As an employee of Per Mar Security Services slid the bin through an X-ray machine, Thorson grabbed his cup of coffee and walked through a metal detector.
On the other side, Thorson retrieved his property and headed down the hall toward some of the floor’s courtrooms.
“It’s nothing new,” said Thorson, who has been practicing law for almost 37 years. “Some of the surrounding courthouses have similar setups.”
“The screening procedures are not new to courthouses, but they are new to ours,” said Dan Bresina, captain of the Eau Claire County sheriff’s office’s security services division, which oversees courthouse and jail security. “That’s why we have … an introductory period.”

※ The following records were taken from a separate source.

theorem witness_ErrChangesOnlyWithACommand :
    (∃ s t, step s = .next t ∧ t.err ≠ s.err ∧ s.busy = false ∧ s.pending = [writeEvent 0x04 0x2]) ∧
    (∃ s t, step s = .next t ∧ t.err ≠ s.err ∧ s.pending = [.complete]) ∧
    (∃ s t, step s = .next t ∧ t.err ≠ s.err ∧ s.pending = [.reset none]) ∧
    (∃ t, exec (.addRk 15) (keyedZero 16) = .next t ∧ t.err = 4) :=
  ⟨⟨{ State.reset with err := 4, pending := [writeEvent 0x04 0x2] }, _,
      step_write (by decide) (by decide) rfl, by decide, rfl, rfl⟩,
    ⟨running 0x2 [.complete], _, rfl, by decide, rfl⟩,
    ⟨{ State.reset with err := 4, pending := [.reset none] }, _, rfl, by decide, rfl⟩,
    ⟨_, rfl, by decide⟩⟩

/-- The ends of every range of the register map, idle and busy. -/
theorem witness_RegisterWrites : ∀ busy,
    ∀ off ∈ [0x00, 0x04, 0x08, 0x0C, 0x1C, 0x20, 0x3C, 0x40, 0x4C, 0x50, 0x5C, 0x60, 0xFC],
    off < 0x100 ∧ off % 4 = 0 ∧ (waiting busy [writeEvent off 0xA5]).busy = busy ∧
    (waiting busy [writeEvent off 0xA5]).pending = writeEvent off 0xA5 :: [] := by
  intro busy off h
  refine ⟨?_, ?_, rfl, rfl⟩ <;> (revert off; decide)

/-- The ends of every range of the register map; TWEAK and BLK idle only. -/
theorem witness_RegisterReads : ∀ busy,
    ∀ off ∈ [0x00, 0x04, 0x08, 0x0C, 0x10, 0x20, 0x3C, 0x40, 0x4C, 0x50, 0x5C, 0x60, 0xFC],
    (busy = true → off < 0x40 ∨ 0x60 ≤ off) →
    off < 0x100 ∧ off % 4 = 0 ∧ ¬ ((waiting busy [readEvent off]).busy = true ∧ 0x40 ≤ off ∧ off < 0x60) ∧
    (waiting busy [readEvent off]).pending = readEvent off :: [] := by
  intro busy off h hb
  refine ⟨?_, ?_, ?_, rfl⟩
  · clear hb; revert off; decide
  · clear hb; revert off; decide
  · intro ⟨h1, h2, h3⟩
    have := hb h1
    omega

theorem witness_RegisterReads_info : ∀ ksize ∈ [(16 : BitVec 6), 24, 32],
    { keyedZero ksize with pending := [readEvent 0x0C] }.pending = readEvent 0x0C :: [] ∧
    (keyedZero ksize).keyed = true ∧ (keyedZero ksize).busy = false ∧ State.reset.keyed = false :=
  fun _ _ => ⟨rfl, rfl, rfl, rfl⟩

theorem witness_BusyReadsAreFreeDraws :
    (∀ off ∈ [0x40, 0x4C, 0x50, 0x5C], off % 4 = 0 ∧ 0x40 ≤ off ∧ off < 0x60) ∧
    (∀ off ∈ [0x00, 0x3C, 0x60, 0xFC], off < 0x100 ∧ off % 4 = 0 ∧ (off < 0x40 ∨ 0x60 ≤ off)) ∧
    (∀ off, (waiting true [readEvent off]).busy = true ∧ (waiting true [readEvent off]).pending = readEvent off :: []) :=
  ⟨by decide, by decide, fun _ => ⟨rfl, rfl⟩⟩

/-- Each wrong width, and a misaligned 32-bit access, at the first and the last offsets that can be. -/
theorem witness_BusErrorChangesNothing :
    (∀ x ∈ [(Width.w8, 0x00), (.w16, 0xFE), (.w64, 0x04), (.w32, 0x01), (.w32, 0xFF)],
      x.2 < 0x100 ∧ (x.1 ≠ .w32 ∨ x.2 % 4 ≠ 0)) ∧
    (∀ w k off, (waiting true [.access ⟨Config.taesBase + off, w, k⟩]).pending
      = .access ⟨Config.taesBase + off, w, k⟩ :: []) :=
  ⟨by decide, fun _ _ _ => rfl⟩

/-- The first and the last word of the longest array, and the bytes around a written word. -/
theorem witness_ByteLanesAreLittleEndian :
    (∀ k ∈ [0, 3], k < 4 ∧ 4 * 7 + k < 32 ∧ 4 * 0 + k < 32) ∧ (4 * 7 + 3 < 32) ∧
    (∀ i ∈ [0, 15, 20, 31], i < 32 ∧ i / 4 ≠ 4) := by decide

Beginning July 1, security screening will take place for all non-county employees and visitors — of all ages — to the Eau Claire County Courthouse’s second floor, or courts floor, and their purses, backpacks or bags between 7:45 a.m. and 4:30 p.m. Monday through Friday.
The county launched a “soft opening” of the screening Monday to allow for a trial period to test equipment, run through the screening process and educate the public and employees.
“We do encourage you to take a little extra time ‘cause it might take a few more minutes to get you through … ,” said Bresina, noting the longest wait times he had witnessed so far in observing the screenings were 45 seconds to one minute.
As of noon Wednesday, about 12 people had been turned away from the courts floor, mostly with pocket knives, pepper spray and box cutters, Bresina said.
“So we ask that you check your pockets,” Bresina said. “Those things will not be allowed here on the second floor … and are not allowed in the courthouse.”
Visitors with unauthorized items have been allowed to return the property to their vehicles, said Bresina, who asked that people not leave prohibited items unsecured in the courthouse or on its property.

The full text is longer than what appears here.